- Also known as: Nook Schreier
- Born: Rodell Walter Schreier October 15, 1913 Taylorville, Illinois, U.S.
- Died: March 22, 2008 (aged 94) San Jose, California, U.S.
- Genres: Easy listening
- Occupation: Musical director

= David Carroll (musician) =

David Carroll (born Rodell Schreier; October 15, 1913 – March 22, 2008) was an American studio arranger, conductor, and musical director.

==Biography==
Carroll was born Rodell Schreier, the son of Mr. and Mrs. Herman J. Schreier, in Taylorville, Illinois. He graduated from high school in Taylorville and studied music arranging at Columbia University.

Carroll wrote and recorded many songs of his own, played by musicians such as Tiny Hill, Bobby Christian, Earl Backus, Paul Severson, Mike Simpson, Sarah Vaughan, Vic Damone and Patti Page. While Carroll was musical director at Mercury Records (1951 to early 1960s), Quincy Jones composed some songs for him.

In his later years, Carroll was associated with the Smothers Brothers. He at first traveled with them as their conductor. Later he became general music director and then general manager of the organization.
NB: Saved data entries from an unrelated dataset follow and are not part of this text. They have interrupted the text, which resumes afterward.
-- ==== Sys2Proof/Machine/Secded.lean ====
section
/-!
DEFINITION. The SECDED (72,64) code that guards every stored and sent 64-bit word (16_integrity_identity_test R500, R501): its
columns, the check byte, the syndrome, and what a read delivers. A codeword is a number: data bits 0 to 63, check bits
64 to 71.
-/

namespace Sys2Proof.Machine

/-- The 1 bits among the low n bits of a number. -/
def weightN (x : Nat) : Nat → Nat
  | 0 => 0
  | n + 1 => x % 2 + weightN (x / 2) n

/-- The columns of data bits 0 to 63: the eight-bit values of weight 3, in ascending order, and eight of weight 5
(R500). -/
def eccColumns : List Nat :=
  ((List.range 256).filter fun x => weightN x 8 == 3) ++ [0x1F, 0x2F, 0x37, 0x3B, 0x3D, 0x3E, 0x4F, 0x57]

/-- The column of a codeword bit (R500). -/
def eccColumn (i : Nat) : Nat := if i < 64 then eccColumns.getD i 0 else 2 ^ (i - 64)

/-- The check byte of data bits: the XOR of the columns of the bits that are 1 (R500). -/
def checkByte (w : Nat) : Nat := (eccColumns.mapIdx fun i c => if bitN w i then c else 0).foldl (· ^^^ ·) 0

/-- The codeword of 64 data bits (R500). -/
def codeword (w : Nat) : Nat := w % 2 ^ 64 + 2 ^ 64 * checkByte w

/-- The syndrome of a codeword as read (R501). -/
def syndrome (c : Nat) : Nat := checkByte c ^^^ fieldN c 64 8

/-- The codeword bit whose column a syndrome is, none for 0 and for a value that is no column (R501). -/
def eccBit (x : Nat) : Option Nat := (List.range 72).find? fun i => eccColumn i == x

/-- The outcome of reading a codeword: 0 clean, 1 corrected, 2 uncorrectable (R501). The code is linear, so the outcome of an
error pattern is that of any codeword that holds it. -/
def eccGrade (c : Nat) : Nat := if syndrome c = 0 then 0 else if (eccBit (syndrome c)).isSome then 1 else 2

/-- The data bits that a read of a codeword delivers (R501); of an error pattern, the data bits delivered wrong. -/
def eccData (c : Nat) : Nat :=
  match eccBit (syndrome c) with
  | some i => fieldN (c ^^^ 2 ^ i) 0 64
  | none => fieldN c 0 64

end Sys2Proof.Machine
end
In the latter post he managed television and movie appearances, recordings, publishing interests and personal appearances.

He is credited with writing the advertising jingle for American Family Insurance in 1965.

Carroll died in San Jose, California at the age of 94.

==Commercial recordings==
Carroll had two hit versions of "Melody of Love" in 1955, one, an instrumental (peaked at No. 8 on the Billboard Hot 100), the other featuring a narration by Paul Tremaine. He led many recording sessions in the 1950s and early 1960s, either under his name or under 'David Carroll & His Orchestra.' Nearly all of these sessions were for Mercury Records. He would have two charting albums, Let's Dance and Let's Dance Again, they would reach No. 21 and No. 6 respectively.